Some originality in choice of dataset and in the decision to try ARCH for a epidemiological model. That would normally be unrecommended, but here it is found to do okay.
Plotting, ACF, spectral analysis and ARMA are all best done on a log scale. Then, the log-ARMA likelihood needs to be computed with care (see the measles case study in Chapter 18).
Here, your reporting rate is estimated to be close to one. There is no depletion of susceptibles, since cases are much less than the \(N=48 \times 10^6\). This particular mechanistic model is not doing a good job. The real reporting rate for pertussis is probably very low, since mild or asymptomatic infections are common.
The implemented SEIR model has no overdispersion in the process model. Also, no seasonality. There are various things to try to fix it up. The main contribution of the benchmark likelihoods is to remind us that the mechanistic model is not fully effective yet, and needs more work.
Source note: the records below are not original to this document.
/-! ### Group.wp -/

@[simp] theorem Group.wp_v (y : Group) (n : Nat) (m x : Mask) :
    (y.wp n m x).v = y.v := by unfold Group.wp; split <;> rfl
@[simp] theorem Group.wp_u (y : Group) (n : Nat) (m x : Mask) :
    (y.wp n m x).u = y.u := by unfold Group.wp; split <;> rfl
@[simp] theorem Group.wp_pc (y : Group) (n : Nat) (m x : Mask) :
    (y.wp n m x).pc = y.pc := by unfold Group.wp; split <;> rfl
@[simp] theorem Group.wp_live (y : Group) (n : Nat) (m x : Mask) :
    (y.wp n m x).live = y.live := by unfold Group.wp; split <;> rfl
@[simp] theorem Group.wp_yielded (y : Group) (n : Nat) (m x : Mask) :
    (y.wp n m x).yielded = y.yielded := by unfold Group.wp; split <;> rfl
@[simp] theorem Group.wp_lfsr (y : Group) (n : Nat) (m x : Mask) :
    (y.wp n m x).lfsr = y.lfsr := by unfold Group.wp; split <;> rfl
@[simp] theorem Group.wp_smode (y : Group) (n : Nat) (m x : Mask) :
    (y.wp n m x).smode = y.smode := by unfold Group.wp; split <;> rfl
@[simp] theorem Group.wp_flags (y : Group) (n : Nat) (m x : Mask) :
    (y.wp n m x).flags = y.flags := by unfold Group.wp; split <;> rfl
@[simp] theorem Group.wp_flagen (y : Group) (n : Nat) (m x : Mask) :
    (y.wp n m x).flagen = y.flagen := by unfold Group.wp; split <;> rfl
@[simp] theorem Group.wp_cause (y : Group) (n : Nat) (m x : Mask) :
    (y.wp n m x).cause = y.cause := by unfold Group.wp; split <;> rfl
@[simp] theorem Group.wp_detail0 (y : Group) (n : Nat) (m x : Mask) :
    (y.wp n m x).detail0 = y.detail0 := by unfold Group.wp; split <;> rfl
@[simp] theorem Group.wp_detail1 (y : Group) (n : Nat) (m x : Mask) :
    (y.wp n m x).detail1 = y.detail1 := by unfold Group.wp; split <;> rfl
@[simp] theorem Group.wp_detail2 (y : Group) (n : Nat) (m x : Mask) :
    (y.wp n m x).detail2 = y.detail2 := by unfold Group.wp; split <;> rfl
@[simp] theorem Group.wp_epc (y : Group) (n : Nat) (m x : Mask) :
    (y.wp n m x).epc = y.epc := by unfold Group.wp; split <;> rfl
@[simp] theorem Group.wp_emask (y : Group) (n : Nat) (m x : Mask) :
    (y.wp n m x).emask = y.emask := by unfold Group.wp; split <;> rfl
@[simp] theorem Group.wp_handler (y : Group) (n : Nat) (m x : Mask) :
    (y.wp n m x).handler = y.handler := by unfold Group.wp; split <;> rfl
@[simp] theorem Group.wp_frame (y : Group) (n : Nat) (m x : Mask) :
    (y.wp n m x).frame = y.frame := by unfold Group.wp; split <;> rfl
@[simp] theorem Group.wp_caprec (y : Group) (n : Nat) (m x : Mask) :
    (y.wp n m x).caprec = y.caprec := by unfold Group.wp; split <;> rfl
@[simp] theorem Group.wp_hscr0 (y : Group) (n : Nat) (m x : Mask) :
    (y.wp n m x).hscr0 = y.hscr0 := by unfold Group.wp; split <;> rfl
@[simp] theorem Group.wp_hscr1 (y : Group) (n : Nat) (m x : Mask) :
    (y.wp n m x).hscr1 = y.hscr1 := by unfold Group.wp; split <;> rfl
@[simp] theorem Group.wp_hscr2 (y : Group) (n : Nat) (m x : Mask) :
    (y.wp n m x).hscr2 = y.hscr2 := by unfold Group.wp; split <;> rfl
@[simp] theorem Group.wp_hscr3 (y : Group) (n : Nat) (m x : Mask) :
    (y.wp n m x).hscr3 = y.hscr3 := by unfold Group.wp; split <;> rfl
@[simp] theorem Group.wp_level (y : Group) (n : Nat) (m x : Mask) :
    (y.wp n m x).level = y.level := by unfold Group.wp; split <;> rfl
@[simp] theorem Group.wp_pendV (y : Group) (n : Nat) (m x : Mask) :
    (y.wp n m x).pendV = y.pendV := by unfold Group.wp; split <;> rfl
@[simp] theorem Group.wp_pendS (y : Group) (n : Nat) (m x : Mask) :
    (y.wp n m x).pendS = y.pendS := by unfold Group.wp; split <;> rfl
@[simp] theorem Group.wp_pendP (y : Group) (n : Nat) (m x : Mask) :
    (y.wp n m x).pendP = y.pendP := by unfold Group.wp; split <;> rfl
@[simp] theorem Group.wp_queues (y : Group) (n : Nat) (m x : Mask) :
    (y.wp n m x).queues = y.queues := by unfold Group.wp; split <;> rfl
@[simp] theorem Group.wp_outs (y : Group) (n : Nat) (m x : Mask) :
    (y.wp n m x).outs = y.outs := by unfold Group.wp; split <;> rfl
@[simp] theorem Group.wp_loads (y : Group) (n : Nat) (m x : Mask) :
    (y.wp n m x).loads = y.loads := by unfold Group.wp; split <;> rfl
@[simp] theorem Group.wp_ready (y : Group) (n : Nat) (m x : Mask) :
    (y.wp n m x).ready = y.ready := by unfold Group.wp; split <;> rfl
@[simp] theorem Group.wp_record0 (y : Group) (n : Nat) (m x : Mask) :
    (y.wp n m x).record0 = y.record0 := by unfold Group.wp; split <;> rfl
@[simp] theorem Group.wp_park (y : Group) (n : Nat) (m x : Mask) :
    (y.wp n m x).park = y.park := by unfold Group.wp; split <;> rfl
@[simp] theorem Group.wp_more (y : Group) (n : Nat) (m x : Mask) :
    (y.wp n m x).more = y.more := by unfold Group.wp; split <;> rfl
@[simp] theorem Group.wp_switchDue (y : Group) (n : Nat) (m x : Mask) :
    (y.wp n m x).switchDue = y.switchDue := by unfold Group.wp; split <;> rfl
@[simp] theorem Group.wp_twinBad (y : Group) (n : Nat) (m x : Mask) :
    (y.wp n m x).twinBad = y.twinBad := by unfold Group.wp; split <;> rfl
@[simp] theorem Group.wp_kept (y : Group) (n : Nat) (m x : Mask) :
    (y.wp n m x).kept = y.kept := by unfold Group.wp; split <;> rfl
@[simp] theorem Group.wp_keptMore (y : Group) (n : Nat) (m x : Mask) :
    (y.wp n m x).keptMore = y.keptMore := by unfold Group.wp; split <;> rfl
@[simp] theorem Group.wp_keptSwitch (y : Group) (n : Nat) (m x : Mask) :
    (y.wp n m x).keptSwitch = y.keptSwitch := by unfold Group.wp; split <;> rfl
@[simp] theorem Group.wp_trapPend (y : Group) (n : Nat) (m x : Mask) :
    (y.wp n m x).trapPend = y.trapPend := by unfold Group.wp; split <;> rfl
@[simp] theorem Group.wp_waitOk (y : Group) (n : Nat) (m x : Mask) :
    (y.wp n m x).waitOk = y.waitOk := by unfold Group.wp; split <;> rfl
@[simp] theorem Group.wp_cap (y : Group) (n : Nat) (m x : Mask) :
    (y.wp n m x).cap = y.cap := by unfold Group.wp; split <;> rfl
@[simp] theorem Group.wp_posted (y : Group) (n : Nat) (m x : Mask) :
    (y.wp n m x).posted = y.posted := by unfold Group.wp; split <;> rfl
@[simp] theorem Group.wp_lastCap (y : Group) (n : Nat) (m x : Mask) :
    (y.wp n m x).lastCap = y.lastCap := by unfold Group.wp; split <;> rfl
@[simp] theorem Group.wp_cancelTaken (y : Group) (n : Nat) (m x : Mask) :
    (y.wp n m x).cancelTaken = y.cancelTaken := by unfold Group.wp; split <;> rfl
@[simp] theorem Group.wp_ended (y : Group) (n : Nat) (m x : Mask) :
    (y.wp n m x).ended = y.ended := by unfold Group.wp; split <;> rfl
@[simp] theorem Group.wp_phases (y : Group) (n : Nat) (m x : Mask) :
    (y.wp n m x).phases = y.phases := by unfold Group.wp; split <;> rfl
@[simp] theorem Group.wp_seq (y : Group) (n : Nat) (m x : Mask) :
    (y.wp n m x).seq = y.seq := by unfold Group.wp; split <;> rfl
@[simp] theorem Group.wp_quadrant (y : Group) (n : Nat) (m x : Mask) :
    (y.wp n m x).quadrant = y.quadrant := by unfold Group.wp; split <;> rfl
@[simp] theorem Group.wp_active (y : Group) (n : Nat) (m x : Mask) :
    (y.wp n m x).active = y.active := by unfold Group.wp; split <;> rfl
@[simp] theorem Group.wp_activeAt (y : Group) (n : Nat) (m x : Mask) :
    (y.wp n m x).activeAt = y.activeAt := by unfold Group.wp; split <;> rfl
@[simp] theorem Group.wp_bornAt (y : Group) (n : Nat) (m x : Mask) :
    (y.wp n m x).bornAt = y.bornAt := by unfold Group.wp; split <;> rfl
@[simp] theorem Group.wp_parkedAt (y : Group) (n : Nat) (m x : Mask) :
    (y.wp n m x).parkedAt = y.parkedAt := by unfold Group.wp; split <;> rfl

/-! ### Group.setPc -/

@[simp] theorem Group.setPc_v (y : Group) (m : Mask) (f : Nat → Word) :
    (y.setPc m f).v = y.v := rfl
@[simp] theorem Group.setPc_u (y : Group) (m : Mask) (f : Nat → Word) :
    (y.setPc m f).u = y.u := rfl
@[simp] theorem Group.setPc_p (y : Group) (m : Mask) (f : Nat → Word) :
    (y.setPc m f).p = y.p := rfl
@[simp] theorem Group.setPc_live (y : Group) (m : Mask) (f : Nat → Word) :
    (y.setPc m f).live = y.live := rfl
@[simp] theorem Group.setPc_yielded (y : Group) (m : Mask) (f : Nat → Word) :
    (y.setPc m f).yielded = y.yielded := rfl
@[simp] theorem Group.setPc_lfsr (y : Group) (m : Mask) (f : Nat → Word) :
    (y.setPc m f).lfsr = y.lfsr := rfl
@[simp] theorem Group.setPc_smode (y : Group) (m : Mask) (f : Nat → Word) :
    (y.setPc m f).smode = y.smode := rfl
@[simp] theorem Group.setPc_flags (y : Group) (m : Mask) (f : Nat → Word) :
    (y.setPc m f).flags = y.flags := rfl
@[simp] theorem Group.setPc_flagen (y : Group) (m : Mask) (f : Nat → Word) :
    (y.setPc m f).flagen = y.flagen := rfl
@[simp] theorem Group.setPc_cause (y : Group) (m : Mask) (f : Nat → Word) :
    (y.setPc m f).cause = y.cause := rfl
@[simp] theorem Group.setPc_detail0 (y : Group) (m : Mask) (f : Nat → Word) :
    (y.setPc m f).detail0 = y.detail0 := rfl
@[simp] theorem Group.setPc_detail1 (y : Group) (m : Mask) (f : Nat → Word) :
    (y.setPc m f).detail1 = y.detail1 := rfl
@[simp] theorem Group.setPc_detail2 (y : Group) (m : Mask) (f : Nat → Word) :
    (y.setPc m f).detail2 = y.detail2 := rfl
@[simp] theorem Group.setPc_epc (y : Group) (m : Mask) (f : Nat → Word) :
    (y.setPc m f).epc = y.epc := rfl
@[simp] theorem Group.setPc_emask (y : Group) (m : Mask) (f : Nat → Word) :
    (y.setPc m f).emask = y.emask := rfl
@[simp] theorem Group.setPc_handler (y : Group) (m : Mask) (f : Nat → Word) :
    (y.setPc m f).handler = y.handler := rfl
@[simp] theorem Group.setPc_frame (y : Group) (m : Mask) (f : Nat → Word) :
    (y.setPc m f).frame = y.frame := rfl
@[simp] theorem Group.setPc_caprec (y : Group) (m : Mask) (f : Nat → Word) :
    (y.setPc m f).caprec = y.caprec := rfl
@[simp] theorem Group.setPc_hscr0 (y : Group) (m : Mask) (f : Nat → Word) :
    (y.setPc m f).hscr0 = y.hscr0 := rfl
@[simp] theorem Group.setPc_hscr1 (y : Group) (m : Mask) (f : Nat → Word) :
    (y.setPc m f).hscr1 = y.hscr1 := rfl
@[simp] theorem Group.setPc_hscr2 (y : Group) (m : Mask) (f : Nat → Word) :
    (y.setPc m f).hscr2 = y.hscr2 := rfl
@[simp] theorem Group.setPc_hscr3 (y : Group) (m : Mask) (f : Nat → Word) :
    (y.setPc m f).hscr3 = y.hscr3 := rfl
@[simp] theorem Group.setPc_level (y : Group) (m : Mask) (f : Nat → Word) :
    (y.setPc m f).level = y.level := rfl
@[simp] theorem Group.setPc_pendV (y : Group) (m : Mask) (f : Nat → Word) :
    (y.setPc m f).pendV = y.pendV := rfl
@[simp] theorem Group.setPc_pendS (y : Group) (m : Mask) (f : Nat → Word) :
    (y.setPc m f).pendS = y.pendS := rfl
@[simp] theorem Group.setPc_pendP (y : Group) (m : Mask) (f : Nat → Word) :
    (y.setPc m f).pendP = y.pendP := rfl
@[simp] theorem Group.setPc_queues (y : Group) (m : Mask) (f : Nat → Word) :
    (y.setPc m f).queues = y.queues := rfl
@[simp] theorem Group.setPc_outs (y : Group) (m : Mask) (f : Nat → Word) :
    (y.setPc m f).outs = y.outs := rfl
@[simp] theorem Group.setPc_loads (y : Group) (m : Mask) (f : Nat → Word) :
    (y.setPc m f).loads = y.loads := rfl
@[simp] theorem Group.setPc_ready (y : Group) (m : Mask) (f : Nat → Word) :
    (y.setPc m f).ready = y.ready := rfl
@[simp] theorem Group.setPc_record0 (y : Group) (m : Mask) (f : Nat → Word) :
    (y.setPc m f).record0 = y.record0 := rfl
@[simp] theorem Group.setPc_park (y : Group) (m : Mask) (f : Nat → Word) :
    (y.setPc m f).park = y.park := rfl
@[simp] theorem Group.setPc_more (y : Group) (m : Mask) (f : Nat → Word) :
    (y.setPc m f).more = y.more := rfl
@[simp] theorem Group.setPc_switchDue (y : Group) (m : Mask) (f : Nat → Word) :
    (y.setPc m f).switchDue = y.switchDue := rfl
@[simp] theorem Group.setPc_twinBad (y : Group) (m : Mask) (f : Nat → Word) :
    (y.setPc m f).twinBad = y.twinBad := rfl
@[simp] theorem Group.setPc_kept (y : Group) (m : Mask) (f : Nat → Word) :
    (y.setPc m f).kept = y.kept := rfl
@[simp] theorem Group.setPc_keptMore (y : Group) (m : Mask) (f : Nat → Word) :
    (y.setPc m f).keptMore = y.keptMore := rfl
@[simp] theorem Group.setPc_keptSwitch (y : Group) (m : Mask) (f : Nat → Word) :
    (y.setPc m f).keptSwitch = y.keptSwitch := rfl
@[simp] theorem Group.setPc_trapPend (y : Group) (m : Mask) (f : Nat → Word) :
    (y.setPc m f).trapPend = y.trapPend := rfl
@[simp] theorem Group.setPc_waitOk (y : Group) (m : Mask) (f : Nat → Word) :
    (y.setPc m f).waitOk = y.waitOk := rfl
@[simp] theorem Group.setPc_cap (y : Group) (m : Mask) (f : Nat → Word) :
    (y.setPc m f).cap = y.cap := rfl
@[simp] theorem Group.setPc_posted (y : Group) (m : Mask) (f : Nat → Word) :
    (y.setPc m f).posted = y.posted := rfl
@[simp] theorem Group.setPc_lastCap (y : Group) (m : Mask) (f : Nat → Word) :
    (y.setPc m f).lastCap = y.lastCap := rfl
@[simp] theorem Group.setPc_cancelTaken (y : Group) (m : Mask) (f : Nat → Word) :
    (y.setPc m f).cancelTaken = y.cancelTaken := rfl
@[simp] theorem Group.setPc_ended (y : Group) (m : Mask) (f : Nat → Word) :
    (y.setPc m f).ended = y.ended := rfl
@[simp] theorem Group.setPc_phases (y : Group) (m : Mask) (f : Nat → Word) :
    (y.setPc m f).phases = y.phases := rfl
@[simp] theorem Group.setPc_seq (y : Group) (m : Mask) (f : Nat → Word) :
    (y.setPc m f).seq = y.seq := rfl
@[simp] theorem Group.setPc_quadrant (y : Group) (m : Mask) (f : Nat → Word) :
    (y.setPc m f).quadrant = y.quadrant := rfl
@[simp] theorem Group.setPc_active (y : Group) (m : Mask) (f : Nat → Word) :
    (y.setPc m f).active = y.active := rfl
@[simp] theorem Group.setPc_activeAt (y : Group) (m : Mask) (f : Nat → Word) :
    (y.setPc m f).activeAt = y.activeAt := rfl
@[simp] theorem Group.setPc_bornAt (y : Group) (m : Mask) (f : Nat → Word) :
    (y.setPc m f).bornAt = y.bornAt := rfl
@[simp] theorem Group.setPc_parkedAt (y : Group) (m : Mask) (f : Nat → Word) :
    (y.setPc m f).parkedAt = y.parkedAt := rfl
However, multiple cycles of model development may not be possible on the timescale of a 531 final project.
Given the identified problems with the mechanistic model, it would be good to provide diagnostic plots (effective sample size, likelihood anomalies, etc). Without these, it is difficult to assess whether the POMP models failed due to misspecification, poor initialization, or numerical instability.
ARCH is quite an unintuitive model for epidemics; it makes sense when the conditional mean is always constant, i.e., when the integrated process is random variation around exponential growth.
For comparing SEIR with ARCH, likelihood is a better measure than relying on a few hold-out timepoints.
It’s nice to notice the almost-comparability of the log-liks between the ARCH for differences and the SEIR: “Since first differencing is a linear transformation with a constant Jacobian, we can directly compare these fits after accounting for the dropped initial term.”
section/equation/figure numbers would be helpful to the reader.
The report would benefit from a consolidated summary table showing model type, log-likelihood, parameter estimates, and perhaps notes on model stability or convergence.